### INFORMATION SHOWN ###
-- ==== Sys2Proof/Machine/Wafer.lean ====
section
/-! DEFINITION. The wafer: tile coordinates, bays, spans and sites, the class table and what it gives, routes on the
deck, partners, and the homes and placements that the hash gives (R11 to R47, R546). -/

namespace Sys2Proof.Machine

/-- The x coordinate of a tile index (R11). -/
def tileX (t : Nat) : Nat := t % 160
/-- The y coordinate of a tile index. -/
def tileY (t : Nat) : Nat := t / 160
/-- The tile index of coordinates. -/
def tileAt (x y : Nat) : Nat := 160 * y + x

/-- R12, R13: whether coordinates name a tile site. -/
def isSiteXY (x y : Nat) : Bool := x < 160 && y < 160 && baySlot (16 * (y / 16) + x / 16)

/-- Whether a tile index names a site. -/
def isSite (t : Nat) : Bool := isSiteXY (tileX t) (tileY t)

/-- Table 1.1: the site number of a tile that is a site. -/
def siteOf (t : Nat) : Nat :=
  let x := tileX t
  let y := tileY t
  if y < 32 then 96 * y + (x - 32) else if y < 128 then 3072 + 160 * (y - 32) + x else 18432 + 96 * (y - 128) + (x - 32)

/-- The tile index of a site number. -/
def tileOfSite (n : Nat) : Nat :=
  if n < 3072 then tileAt (32 + n % 96) (n / 96)
  else if n < 18432 then tileAt ((n - 3072) % 160) (32 + (n - 3072) / 160)
  else tileAt (32 + (n - 18432) % 96) (128 + (n - 18432) / 96)

/-- The bay of a tile, as 16·by + bx (R12). -/
def bayOf (t : Nat) : Nat := 16 * (tileY t / 16) + tileX t / 16

/-- The present bays in ordinal order (R352). -/
def bays : List Nat := (upTo 160).filter (fun b => b % 16 < 10 && baySlot b)

/-- The bay ordinal of a present bay. -/
def bayOrd (b : Nat) : Nat := bays.idxOf b

/-- The tiles of a bay in position order (R43). -/
def bayTiles (b : Nat) : List Nat :=
  (upTo 256).map (fun i => tileAt (16 * (b % 16) + i % 16) (16 * (b / 16) + i / 16))

/-- The safe bay (4, 0) (R20). -/
def safeBay : Nat := 4

/-- The span of a tile, a number that its sixteen members share (R14). -/
def spanOf (t : Nat) : Nat := 40 * (tileY t / 4) + tileX t / 4

/-- The members of a span in view order (R240). -/
def spanTiles (p : Nat) : List Nat := (upTo 16).map (fun j => tileAt (4 * (p % 40) + j % 4) (4 * (p / 40) + j / 4))

/-- The live class of a tile's site; coordinates that name no site count as dead (R13, R29). -/
def classOf (s : State) (t : Nat) : Nat := if isSite t then (getD 0 (siteOf t) s.live).toNat else 3

/-- Complete or memory-only (R27). -/
def homeCapable (s : State) (t : Nat) : Bool := isSite t && classOf s t % 2 == 0

/-- Complete or compute-only (R27). -/
def computeCapable (s : State) (t : Nat) : Bool := isSite t && classOf s t < 2

/-- The partner of an orphan: its tile, and the lending slot 0 or 1 of a memory-only partner, or 2 for a complete
one (R34, R35). -/
def partnerOf (s : State) (t : Nat) : Option (Nat × Nat) := find t s.partner

/-- Placeable (R27). -/
def placeable (s : State) (t : Nat) : Bool :=
  isSite t && (classOf s t == 0 || (classOf s t == 1 && (partnerOf s t).isSome))

/-- Orphans that a site lends to (Table 2.3). -/
def borrowers (s : State) (t : Nat) : Nat := (s.partner.filter (fun e => e.2.1 == t)).length

/-- The task-visible local window in MiB (Tables 2.1, 2.3). -/
def winOf (s : State) (t : Nat) : Nat :=
  match classOf s t with
  | 0 => if borrowers s t = 0 then 64 else 48
  | 1 =>
    match partnerOf s t with
    | none => 0
    | some (_, k) => if k = 2 then 16 else 32
  | _ => 0

/-- Table 2.5: where a lent window begins in its partner's slice. -/
def lentOffset (k : Nat) : Nat := if k = 0 then 0 else if k = 1 then 0x2000000 else 0x3000000

/-- R355: whether the PCI Express ports are visible to hosts: from stage 2 on. -/
def pcieUp (s : State) : Bool := 2 ≤ stageOf s

/-- Whether a router carries packets now: live, and in the safe bay before stage 5 (R356). -/
def routerUp (s : State) (t : Nat) : Bool :=
  isSite t && classOf s t != 3 && (5 ≤ stageOf s || bayOf t == safeBay)

/-- The neighbour of a tile in direction 0 north, 1 east, 2 south, 3 west (R47). -/
def neighbour (t d : Nat) : Option Nat :=
  let x := tileX t
  let y := tileY t
  match d with
  | 0 => if y + 1 < 160 then some (tileAt x (y + 1)) else none
  | 1 => if x + 1 < 160 then some (tileAt (x + 1) y) else none
  | 2 => if 0 < y then some (tileAt x (y - 1)) else none
  | _ => if 0 < x then some (tileAt (x - 1) y) else none

/-- A usable link out of a tile (R16, R46, R50). -/
def linkTo (s : State) (t d : Nat) : Option Nat :=
  match neighbour t d with
  | none => none
  | some u => if routerUp s u && !s.downLinks.contains (t, d) then some u else none

/-- One breadth-first level of R47's tree. -/
def bfsLevel (s : State) (depth : Nat) : List Nat → Map Nat × List Nat → Map Nat × List Nat
  | [], acc => acc
  | t :: l, acc =>
    let new := (upTo 4).foldl (fun (a : Map Nat × List Nat) d =>
      match linkTo s t d with
      | none => a
      | some u => match find u a.1 with
        | some _ => a
        | none => (put u depth a.1, u :: a.2)) acc
    bfsLevel s depth l new

/-- The depths of R47's tree, by fuel over its levels. -/
def bfs (s : State) : Nat → Nat → List Nat → Map Nat → Map Nat
  | 0, _, _, m => m
  | fuel + 1, depth, front, m =>
    match front with
    | [] => m
    | _ =>
      let r := bfsLevel s depth front (m, [])
      bfs s fuel (depth + 1) r.2 r.1

/-- The root of the tree (R47). -/
def treeRoot (s : State) : Nat :=
  let r := tileAt 72 0
  if routerUp s r then r
  else (((bayTiles safeBay).filter (routerUp s)).foldl
    (fun (m : Option Nat) t => match m with
      | none => some t
      | some u => if siteOf t < siteOf u then some t else some u) none).getD r

/-- The depth of every router that the tree reaches. -/
def treeDepths (s : State) : Map Nat := bfs s 25600 1 [treeRoot s] [(treeRoot s, 0)]

/-- Whether the link from one router to a neighbour points up the tree (R47). Routers that the tree does not reach have no depth: between two
of them up is toward the lower site number, and toward one that it reaches from one that it does not (DESIGN CHOICE, log entry 109). -/
def linkUp (dep : Map Nat) (t u : Nat) : Bool :=
  let a := getD 99999 t dep
  let b := getD 99999 u dep
  b < a || (a == b && siteOf u < siteOf t)

/-- One level of the reverse search from a destination: distances of the states (router, still going up). -/
def distLevel (s : State) (dep : Map Nat) (n : Nat) : List (Nat × Bool) → Map Nat × List (Nat × Bool) →
    Map Nat × List (Nat × Bool)
  | [], acc => acc
  | (v, up) :: l, acc =>
    let new := (upTo 4).foldl (fun (a : Map Nat × List (Nat × Bool)) d =>
      match linkTo s v d with
      | none => a
      | some w =>
        -- the link w to v
        if !(routerUp s w) then a
        else
          let st := linkUp dep w v
          if !st && up then a
          else match find (2 * w + (if st then 1 else 0)) a.1 with
            | some _ => a
            | none => (put (2 * w + (if st then 1 else 0)) n a.1, (w, st) :: a.2)) acc
    distLevel s dep n l new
###
## YOUR OBJECTIVE
Every line above from the line with "stage 2 on. -/" to the line with "none => none" is wanted, ends included; write them out exactly and add no other line.

## ANSWER SECTION
/-- R355: whether the PCI Express ports are visible to hosts: from stage 2 on. -/
def pcieUp (s : State) : Bool := 2 ≤ stageOf s

/-- Whether a router carries packets now: live, and in the safe bay before stage 5 (R356). -/
def routerUp (s : State) (t : Nat) : Bool :=
  isSite t && classOf s t != 3 && (5 ≤ stageOf s || bayOf t == safeBay)

/-- The neighbour of a tile in direction 0 north, 1 east, 2 south, 3 west (R47). -/
def neighbour (t d : Nat) : Option Nat :=
  let x := tileX t
  let y := tileY t
  match d with
  | 0 => if y + 1 < 160 then some (tileAt x (y + 1)) else none
  | 1 => if x + 1 < 160 then some (tileAt (x + 1) y) else none
  | 2 => if 0 < y then some (tileAt x (y - 1)) else none
  | _ => if 0 < x then some (tileAt (x - 1) y) else none

/-- A usable link out of a tile (R16, R46, R50). -/
def linkTo (s : State) (t d : Nat) : Option Nat :=
  match neighbour t d with
  | none => none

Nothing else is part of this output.